Die Wiedergabe der Podiumsdiskussion bleibt dem selben Duktus verhaftet. Was von wem genau gesagt wurde, soll sich im kommenden Jahr in einer geplanten Tagungsdokumentation nachlesen lassen.
Nicht solange muss man wohl auf die Dokumentation der Reden warten, die auf der Verleihung des Tucholsky-Preises im Deutschen Theater gehalten wurden. Auch in diesem Fall sei zunächst der Jungen Welt gedankt, die sich die Ehrung ihres Autors Otto Köhler nicht entgehen ließ, dabei aber Mitpreisträger Lothar Kusche ebenfalls gebührend zur Kenntnis nahm. Sehr anschaulich schildert Thomas Wagner in seinem Text „Auf der Zigarrenkiste“ vor allem den Auftritt der Laudatorin Gisela May.
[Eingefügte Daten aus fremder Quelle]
/-! ## Receiving (R271 to R274) -/

/-- The slot has an owner or is granted: what its inbound part may carry. -/
def HlNet.grantee (x : HlNet) (slot : Nat) : Option Byte := (x.grants.find? (·.1 == slot)).map (·.2.1)
/-- Cycles of the start phase (R283): M of R279. -/
def HlNet.phaseM (x : HlNet) : Nat := (1000000 + x.cycleNs - 1) / x.cycleNs
/-- A cycle that no node owns for measurement (R285). -/
def HlNet.openCycle (c : Word) : Bool := decide (c.toNat % 256 = 0 ∨ 251 ≤ c.toNat % 256)
/-- TYPE and SRC fit the slot (R267, R273). -/
def HlNet.fits (x : HlNet) (c : SlotDesc) (out : Bool) (f : Bytes) : Bool :=
  let src := hSrc f
  let node := decide (1 ≤ src.toNat ∧ src.toNat ≤ 250)
  match c.kind.toNat with
  | 0 => hType f == 1 && (src == x.refAddr || src == byteAt f 36)
  | 1 => hType f == 2 && src == c.node
  | 2 => hType f == 2 && src == x.hubAddr
  | 3 =>
    if out then hType f == 2 && src == x.hubAddr
    else (hType f == 4 && node) || (hType f == 2 && (!x.hub || x.grantee c.slot == some src))
  | 4 => hType f == 6 && (if c.node = 255 then node && BitVec.ofNat 8 (x.cycle.toNat % 256) == src else src == c.node)
  | 5 => hType f == 6 && src == x.hubAddr
  | _ => hType f == 5 && (if out then src == x.hubAddr else
      node && (HlNet.openCycle x.cycle || BitVec.ofNat 8 (x.cycle.toNat % 256) == src))
/-- LEN and TRAILER fit the slot (R273). -/
def lenFits (c : SlotDesc) (f : Bytes) : Bool :=
  let n := hLen f
  match c.kind.toNat with
  | 0 => let g := (byteAt f 38).toNat
         decide (g ≤ 16 ∧ n = 56 + 4 * g) && !hTrailer f
  | 1 | 2 => n == c.len && hTrailer f == c.trailer
  | k =>
    decide (n + (if hTrailer f then 8 else 0) ≤ classBytes c.sizeClass ∧ n ≤ 1472) && (k != 6 || n == 20) &&
      hTrailer f == c.trailer
/-- R273 for a frame that starts in the window of a slot. -/
def HlNet.valid (x : HlNet) (c : SlotDesc) (out chanB : Bool) (at_ : Nat) (f : Bytes) : Bool :=
  decide (f.length ≤ x.fit c out chanB at_) && hdrOk f && crcOk f && x.mine f && hSlot f == c.slot && hCycle f == x.cycle &&
    x.fits c out f && lenFits c f && hChanB f == chanB
/-- What arrived of a slot on the channels. -/
def HlNet.rxOf (x : HlNet) (slot : Nat) : SlotRx := Tbl.get (fun _ => SlotRx.reset) x.rx slot
def SlotRx.on (r : SlotRx) (chanB : Bool) : BitVec 2 := if chanB then r.b else r.a
def HlNet.setRx (x : HlNet) (slot : Nat) (chanB : Bool) (v : BitVec 2) : HlNet :=
  { x with rx := Tbl.upd (fun _ => SlotRx.reset) x.rx slot fun r => if chanB then { r with b := v } else { r with a := v } }
/-- A stray frame is counted (R272, R274). -/
def HlNet.stray (x : HlNet) (chanB : Bool) : HlNet :=
  if chanB then { x with strayB := satInc x.strayB } else { x with strayA := satInc x.strayA }
/-- A cycle under observation is spoiled by a frame of the network (R287). -/
def HlNet.spoil (x : HlNet) (f : Bytes) : HlNet :=
  if x.state = .observe ∧ byteAt f 1 = x.netId then
    { x with join := { x.join with observe := x.join.observe.map fun (c, t, _) => (c, t, false) } }
  else x
/-- The hub takes inbound frames on port 1, and on port 2 where that is a chain or the ring is split (R259, R263). -/
def HlNet.chainPort (x : HlNet) (p : Fin 4) : Bool :=
  !secondPort p || x.port2 == 1 || (if portB p then x.splitB else x.splitA)
/-- The direction in which a frame travels that arrives on a port: the hub's are inbound; a BEACON says it (R261);
elsewhere away from the hub when it comes in on the upstream port. -/
def HlNet.travels (x : HlNet) (p : Fin 4) (f : Bytes) : Bool :=
  if x.hub then false
  else if hType f = 1 then hOut f
  else match (if portB p then x.join.upB else x.join.upA) with
    | some u => secondPort p == u
    | none => hOut f
/-- The node receives the part of a slot (R274). -/
def HlNet.receives (x : HlNet) (c : SlotDesc) (out : Bool) : Bool :=
  if x.hub then !out
  else out && (c.kind == 0 || c.kind == 6 || c.node == 255 || c.node == x.addr || x.own == some c.slot)

/-! ## Sending -/

/-- The network takes part: taken up by a start, configured, its domain on. -/
def State.netUp (s : State) (n : Net) : Bool := s.domOn 4 && (s.net n).up && (s.net n).configured
/-- READY is set in the module's frames on the network (R408). -/
def State.readyOn (s : State) (n : Net) : Bool :=
  s.upd.ready && (match s.upd.armed with | some a => (s.groupCfg a.group).any fun g => decide (g.netOf = n) | none => false)
/-- Ports on which the hub sends outbound frames (R259, R263). -/
def HlNet.outPorts (x : HlNet) (chanB : Bool) : List Nat :=
  portOf chanB false :: (if x.port2 = 1 ∨ (if chanB then x.splitB else x.splitA) then [portOf chanB true] else [])
/-- The port on which another node sends (R261); none while it sends nothing inbound on the channel. DESIGN CHOICE: a
reference that has not seen where the hub lies sends on both (log entry 78). -/
def HlNet.upPort (x : HlNet) (chanB : Bool) : List Nat :=
  match (if chanB then x.join.upB else x.join.upA), (if chanB then x.join.muteB else x.join.muteA) with
  | some u, false => [portOf chanB u]
  | none, false => if x.state = .reference then [portOf chanB false, portOf chanB true] else []
  | _, _ => []
/-- Ports on which this node sends on a channel. -/
def HlNet.ports (x : HlNet) (chanB : Bool) : List Nat := if x.hub then x.outPorts chanB else x.upPort chanB
/-- Frames leave on ports of one channel. -/
def State.sendOn (s : State) (n : Net) (chanB : Bool) (ports : List Nat) (ty slot : Nat) (cycle : Word) (out trailer ready : Bool)
    (len : Nat) (body : Bytes) : State :=
  let x := s.net n
  ports.foldl (fun s p => s.emit (.frame n p
    (frameOf ty x.gen.toNat x.netId slot cycle x.addr x.epoch trailer chanB out ready len body))) s
/-- A frame of the running cycle in a slot, on the channels that the guardian lets through (R271, R291). -/
def State.sendSlot (s : State) (n : Net) (okA okB : Bool) (ty : Nat) (c : SlotDesc) (trailer : Bool) (len : Nat)
    (body : Bytes) : State :=
  let x := s.net n
  let one (s : State) (b : Bool) : State := s.sendOn n b (x.ports b) ty c.slot x.cycle x.hub trailer (s.readyOn n) len body
  (s.iff okA (one · false)).iff okB (one · true)
/-- The payload of a COLDSTART (R266, R280); the proposed time is plant time when set, else network time (R353). -/
def State.coldstartBody (s : State) (n : Net) : Bytes :=
  let x := s.net n
  padTo 24 (beBytes 4 x.schedId.toNat ++ beBytes 4 x.cycleNs
    ++ timeBytes (if s.tbu.plantSet then s.plantNow else s.netNow) ++ [x.attempt])
/-- A node that is not integrated sends a frame of `len` bytes on ports from a TBU count on (R277). -/
def HlNet.occupy (x : HlNet) (ports : List Nat) (from_ len : Nat) : HlNet :=
  if x.isIntegrated then x
  else { x with busy := (x.busy.filter fun b => !ports.contains b.1)
                  ++ ports.map fun p => (p, from_, from_ + (len * byteNs x.gen.toNat + 1) / 2) }
/-- An own frame is being sent on the port. -/
def HlNet.sendsOn (x : HlNet) (port now : Nat) : Bool :=
  x.busy.any fun b => b.1 == port && decide (b.2.1 ≤ now ∧ now < b.2.2)
/-- A COLDSTART on every port of both channels (R280). -/
def State.sendColdstart (s : State) (n : Net) : State :=
  ([false, true].foldl (fun s b =>
    s.sendOn n b [portOf b false, portOf b true] 3 0 0 false false false 24 (s.coldstartBody n)) s).modNet n fun x =>
      x.occupy [0, 1, 2, 3] s.now 44
/-- Grants that the next BEACON lists. -/
def HlNet.listing (x : HlNet) : List (Nat × Byte) := ((x.grants.filter fun g => g.2.2.1 != 0).take 16).map fun g => (g.1, g.2.1)
/-- The part of a BEACON's payload from byte 20 on, which the hub's knowledge fills (R266). -/
def HlNet.hubPart (x : HlNet) (ready : BitVec 256) : Bytes :=
  let l := x.listing
  [if x.hub then x.addr else x.hubAddr, BitVec.ofNat 8 (maskOf [x.splitA, x.splitB]), BitVec.ofNat 8 l.length, 0]
    ++ le 32 ready ++ l.flatMap fun g => beBytes 2 g.1 ++ [g.2, 0]
/-- The payload of a BEACON of this node (R266). -/
def HlNet.beaconBody (x : HlNet) : Bytes :=
  beBytes 4 x.schedId.toNat ++ timeBytes x.cycleTime ++ beBytes 4 x.cycleNs ++ x.hubPart x.readyPrev

/-! ## Delay requests and answers (R281) -/

/-- A number divided by `k`; where that is no whole number the spec gives no rounding: the neighbour is free
(log entry 14). -/
def ratio (a : Int) (k : Nat) (free : Nat) : Int :=
  if a % (k : Int) = 0 then a / (k : Int) else a / (k : Int) + ((Config.freeBits free 1).toNat : Int)
/-- The DELAY slot of a schedule (R282). -/
def HlNet.delaySlot (x : HlNet) : Option SlotDesc := x.sched.bind fun c => c.slots.find? (·.kind == 6)
/-- The payload of a DELAY frame (R266). -/
def delayBody (kind : Nat) (seq target : Byte) (t2 t3 : Int) : Bytes :=
  [BitVec.ofNat 8 kind, seq, target, 0] ++ beBytes 8 (t2 % 2 ^ 64).toNat ++ beBytes 8 (t3 % 2 ^ 64).toNat
/-- A request is noted with those that may still be answered. -/
def HlNet.addAsked (x : HlNet) (r : Int × Int × Byte) : HlNet :=
  { x with join := { x.join with asked := r :: x.join.asked.take 1, seq := x.join.seq + 1 } }
/-- A delay request leaves on the upstream ports, at network times `ta` and `tb` on the channels (R281). -/
def State.askDelay (s : State) (n : Net) (okA okB : Bool) (ta tb : Int) : State :=
  let x := s.net n
  match x.delaySlot with
  | none => s
  | some c =>
    let one (s : State) (b : Bool) : State :=
      s.sendOn n b (x.upPort b) 5 c.slot x.cycle false false (s.readyOn n) 20 (delayBody 0 x.join.seq x.hubAddr 0 0)
    ((s.iff okA (one · false)).iff okB (one · true)).modNet n fun x =>
      (x.occupy (x.upPort false ++ x.upPort true) (s.now + ((ta - s.netNow) / 2).toNat) 40).addAsked (ta, tb, x.join.seq)
/-- Estimate number `k` of a search (R285): the start value, then alternately above and below it by one G more, within the
range of the generation; none where it falls outside. -/
def searchEstimate (gen start k : Nat) : Option Nat :=
  let g := guardNs gen
  let top := if gen = 2 then 285000 else 391000
  let m := (k + 1) / 2 * g
  if k % 2 = 1 then (if start + m ≤ top then some (start + m) else none)
  else if m ≤ start then some (start - m) else none
/-- The next estimate in range from attempt `k` on. -/
def nextEstimate (gen start : Nat) : Nat → Nat → Nat × Nat
  | 0, k => (start, k)
  | n + 1, k =>
    match searchEstimate gen start k with
    | some d => (d, k)
    | none => nextEstimate gen start n (k + 1)
/-- A search request of a SYNC node (R285). -/
def State.searchAsk (s : State) (n : Net) : State :=
  let x := s.net n
  match x.delaySlot.bind (·.inOff) with
  | none => s
  | some o =>
    let (ea, k) := nextEstimate x.gen.toNat (x.dA.getD 0) 512 x.join.tries
    let (eb, kb) := nextEstimate x.gen.toNat (x.dB.getD 0) 512 x.join.triesB
    (s.askDelay n true true (x.cycleTime + o - ea) (x.cycleTime + o - eb)).modNet n fun x =>
      { x with search := true, join := { x.join with tries := k + 1, triesB := kb + 1 } }
/-- Rank of this node in the start phase (R283). -/
def HlNet.rank (x : HlNet) : Option Nat :=
  match x.sched with
  | none => none
  | some c =>
    if x.state = .reference then some 0
    else
      let l := c.stations.filter fun a => a != x.hubAddr.toNat && a != x.refAddr.toNat
      if l.contains x.addr.toNat then some (1 + (l.filter fun a => decide (a < x.addr.toNat)).length) else none
/-- The cycle is the first one of this node's period in the start phase. -/
def HlNet.ownPeriod (x : HlNet) : Bool :=
  x.join.startPhase && !x.hub && (match x.rank with | some r => x.cycle.toNat == x.phaseM * r | none => false)

/-! ## Joining, losing -/

/-- SYS_EVENT.NETWORK when INTEGRATED changes. -/
def State.netEvent (s : State) (n : Net) (before : HlNet) : State :=
  if before.isIntegrated = (s.net n).isIntegrated then s else s.setEvent 6
/-- The node is integrated, or becomes the reference; an HL1 that integrates moves the base tick (R85). -/
def State.integrate (s : State) (n : Net) (st : NodeState) : State :=
  let before := s.net n
  let s := s.modNet n fun x => { x with
    state := st, search := false, noBeacon := 0, bigTheta := 0, rx := [], join := { x.join with observe := none } }
  let s := if n = .hl1 ∧ !before.isIntegrated then s.modSys fun y => { y with stretch := true } else s
  s.netEvent n before
/-- The node returns to LISTEN with a cause of HLA_LOSS (R293): D is kept; recorded; what Stile had under way for the
network's stations is lost (R335). -/
def State.leave (s : State) (n : Net) (cause : BitVec 2) : State :=
  let x := s.net n
  let s := s.raise (srcNet n) 0x6001 3
    ([netByte n, cause.setWidth 8, BitVec.ofNat 8 (match x.state with
      | .off => 0 | .listen => 1 | .coldstart => 2 | .wait => 3 | .sync => 4 | .observe => 5 | .integrated => 6 | .reference => 7), 0]
      ++ le 4 x.cycle)
  let s := s.modNet n fun x => { x with
    state := .listen, search := false, lossCause := cause, losses := satInc x.losses, since := s.now, noBeacon := 0
    bigTheta := 0, claim := none, own := none, listed := [], barred := []
    join := { HlJoin.reset with upA := x.join.upA, upB := x.join.upB, seq := x.join.seq } }
  let s := s.netEvent n x
  if x.isIntegrated then
    (((x.sched.map (·.stations)).getD []).foldl (fun s a => s.targetLost (n == .hl2) a 7 0xFF false) s).unsentLost n
  else s
/-- D is obtained on a channel (R278, R281): from SYNC to OBSERVE, network time aligned with it. -/
def State.gotD (s : State) (n : Net) (chanB : Bool) (d : Nat) : State :=
  let x := s.net n
  let s := if x.state = .sync then s.netStep ((d : Int) - x.d chanB) else s
  s.modNet n fun x =>
    let x := if chanB then { x with dB := some d } else { x with dA := some d }
    if x.state = .sync then { x with state := .observe, since := s.now, search := false, join := { x.join with observe := none } } else x
/-- A repeated measurement (R286): within 100 ns a quarter of the difference, else kept as single or replacing D. -/
def State.filterD (s : State) (n : Net) (chanB : Bool) (r : Nat) : State :=
  let x := s.net n
  match (if chanB then x.dB else x.dA), (if chanB then x.offB else x.offA) with
  | none, _ => s.gotD n chanB r
  | some d, kept =>
    let diff : Int := (r : Int) - d
    let near := decide (diff.natAbs ≤ 100)
    let v := if near then ((d : Int) + ratio diff 4 s.free).toNat else if kept.isSome then r else d
    let k := if near ∨ kept.isSome then none else some r
    (s.modNet n fun x => if chanB then { x with dB := some v, offB := k } else { x with dA := some v, offA := k }).bump
/-- The node enters SYNC on a BEACON (R278): phase, epoch and network time are the beacon's. The hub's D is 0, so it goes
on to OBSERVE. -/
def State.enterSync (s : State) (n : Net) (p : Fin 4) (f : Bytes) : State :=
  let b := hBody f
  let t := timeAt b 4
  let x := s.net n
  let arrival : Int := t + if x.hub then 0 else (hopNs x.gen.toNat : Int) + x.d (portB p)
  let s := s.netStep (arrival - s.netNow)
  let phase := x.join.sawCold && hCycle f == 0
  s.modNet n fun x => { x with
    state := if x.hub then .observe else .sync
    cycle := hCycle f, cycleTime := t, cycleAt := s.now, since := s.now, epoch := hEpoch f, refAddr := hSrc f
    hubAddr := if x.hub then x.addr else byteAt b 20
    beaconNow := true, noBeacon := 0, bigTheta := 0, rx := [], search := false
    splitA := if phase then false else x.splitA, splitB := if phase then false else x.splitB
    grants := if phase then [] else x.grants, claims := []
    join := { HlJoin.reset with
      seq := x.join.seq, startPhase := phase
      upA := if portB p then x.join.upA else some (secondPort p), upB := if portB p then some (secondPort p) else x.join.upB
      observe := if x.hub then some (hCycle f, t, true) else none } }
Was er von der Rede Köhlers schreibt, macht ebenfalls neugierig:
Wie die neue Konstellation entstand, unter denen die BRD durch den nach Adolf Hitler zweiten deutschen Kriegskanzler Gerhard Schröder und seine willigen Helfer Rudolf Scharping und Joseph Fischer wieder kriegstüchtig gemacht wurde, zeigte Otto Köhler in seiner blendend formulierten und im scharfen Ton gehaltenen Dankesrede auf. „Mit dem Ausruf ‚Nie-wieder-Ausschwitz‘ stürzten wir uns in den Krieg.“
Wie schön, dass die Junge Welt solche Autoren hat.
Nachtrag 26.10.: In der Wochenzeitung Freitag ist Köhlers Rede in gekürzter Form abgedruckt.
Leider ist mein Artikel so verändert worden, dass fast alle positiven und wertschätzenden Aspekte der Tagung schlichtweg gestrichen wurden. Gedruckt wurde somit eine seltsam gewichtete Kritik, die ich so nicht mit meinem Namen unterschrieben hätte.